Stored items:
----

-- ==== Sys2Proof/Laws/State.lean ====
section
/-! SUPPORT. What each named update of the state writes and what it leaves: one lemma per field, true by rfl. -/

namespace Sys2Proof.Machine

/-! ### toPhase: the sequencer's phase (R49) -/

@[simp] theorem toPhase_params (p : Phase) (s : State) : (toPhase p s).params = s.params := rfl
@[simp] theorem toPhase_cmd (p : Phase) (s : State) : (toPhase p s).cmd = s.cmd := rfl
@[simp] theorem toPhase_argLen (p : Phase) (s : State) : (toPhase p s).argLen = s.argLen := rfl
@[simp] theorem toPhase_argPtr (p : Phase) (s : State) : (toPhase p s).argPtr = s.argPtr := rfl
@[simp] theorem toPhase_argTmo (p : Phase) (s : State) : (toPhase p s).argTmo = s.argTmo := rfl
@[simp] theorem toPhase_argFreq (p : Phase) (s : State) : (toPhase p s).argFreq = s.argFreq := rfl
@[simp] theorem toPhase_result (p : Phase) (s : State) : (toPhase p s).result = s.result := rfl
@[simp] theorem toPhase_faultInfo (p : Phase) (s : State) : (toPhase p s).faultInfo = s.faultInfo := rfl
@[simp] theorem toPhase_busy (p : Phase) (s : State) : (toPhase p s).busy = s.busy := rfl
@[simp] theorem toPhase_initDone (p : Phase) (s : State) : (toPhase p s).initDone = s.initDone := rfl
@[simp] theorem toPhase_faultCode (p : Phase) (s : State) : (toPhase p s).faultCode = s.faultCode := rfl
@[simp] theorem toPhase_ownAddr (p : Phase) (s : State) : (toPhase p s).ownAddr = s.ownAddr := rfl
@[simp] theorem toPhase_netId (p : Phase) (s : State) : (toPhase p s).netId = s.netId := rfl
@[simp] theorem toPhase_promisc (p : Phase) (s : State) : (toPhase p s).promisc = s.promisc := rfl
@[simp] theorem toPhase_mode (p : Phase) (s : State) : (toPhase p s).mode = s.mode := rfl
@[simp] theorem toPhase_hpOn (p : Phase) (s : State) : (toPhase p s).hpOn = s.hpOn := rfl
@[simp] theorem toPhase_chipMode (p : Phase) (s : State) : (toPhase p s).chipMode = s.chipMode := rfl
@[simp] theorem toPhase_dio0Map (p : Phase) (s : State) : (toPhase p s).dio0Map = s.dio0Map := rfl
@[simp] theorem toPhase_slot (p : Phase) (s : State) : (toPhase p s).slot = s.slot := rfl
@[simp] theorem toPhase_ie (p : Phase) (s : State) : (toPhase p s).ie = s.ie := rfl
@[simp] theorem toPhase_inIsr (p : Phase) (s : State) : (toPhase p s).inIsr = s.inIsr := rfl
@[simp] theorem toPhase_irqPending (p : Phase) (s : State) : (toPhase p s).irqPending = s.irqPending := rfl
@[simp] theorem toPhase_curCmd (p : Phase) (s : State) : (toPhase p s).curCmd = s.curCmd := rfl
@[simp] theorem toPhase_phase (p : Phase) (s : State) : (toPhase p s).phase = p := rfl
@[simp] theorem toPhase_work (p : Phase) (s : State) : (toPhase p s).work = s.work := rfl
@[simp] theorem toPhase_chip (p : Phase) (s : State) : (toPhase p s).chip = s.chip := rfl
@[simp] theorem toPhase_clock (p : Phase) (s : State) : (toPhase p s).clock = s.clock := rfl
@[simp] theorem toPhase_hostMem (p : Phase) (s : State) : (toPhase p s).hostMem = s.hostMem := rfl
@[simp] theorem toPhase_answers (p : Phase) (s : State) : (toPhase p s).answers = s.answers := rfl
@[simp] theorem toPhase_draws (p : Phase) (s : State) : (toPhase p s).draws = s.draws := rfl
@[simp] theorem toPhase_inputs (p : Phase) (s : State) : (toPhase p s).inputs = s.inputs := rfl
@[simp] theorem toPhase_busTrace (p : Phase) (s : State) : (toPhase p s).busTrace = s.busTrace := rfl
@[simp] theorem toPhase_hostData (p : Phase) (s : State) : (toPhase p s).hostData = s.hostData := rfl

----

Only the lines from the one holding "s.ie := rfl" to the end of the entries above belong in the answer, each copied exactly.

@[simp] theorem toPhase_ie (p : Phase) (s : State) : (toPhase p s).ie = s.ie := rfl
@[simp] theorem toPhase_inIsr (p : Phase) (s : State) : (toPhase p s).inIsr = s.inIsr := rfl
@[simp] theorem toPhase_irqPending (p : Phase) (s : State) : (toPhase p s).irqPending = s.irqPending := rfl
@[simp] theorem toPhase_curCmd (p : Phase) (s : State) : (toPhase p s).curCmd = s.curCmd := rfl
@[simp] theorem toPhase_phase (p : Phase) (s : State) : (toPhase p s).phase = p := rfl
@[simp] theorem toPhase_work (p : Phase) (s : State) : (toPhase p s).work = s.work := rfl
@[simp] theorem toPhase_chip (p : Phase) (s : State) : (toPhase p s).chip = s.chip := rfl
@[simp] theorem toPhase_clock (p : Phase) (s : State) : (toPhase p s).clock = s.clock := rfl
@[simp] theorem toPhase_hostMem (p : Phase) (s : State) : (toPhase p s).hostMem = s.hostMem := rfl
@[simp] theorem toPhase_answers (p : Phase) (s : State) : (toPhase p s).answers = s.answers := rfl
@[simp] theorem toPhase_draws (p : Phase) (s : State) : (toPhase p s).draws = s.draws := rfl
@[simp] theorem toPhase_inputs (p : Phase) (s : State) : (toPhase p s).inputs = s.inputs := rfl
@[simp] theorem toPhase_busTrace (p : Phase) (s : State) : (toPhase p s).busTrace = s.busTrace := rfl
@[simp] theorem toPhase_hostData (p : Phase) (s : State) : (toPhase p s).hostData = s.hostData := rfl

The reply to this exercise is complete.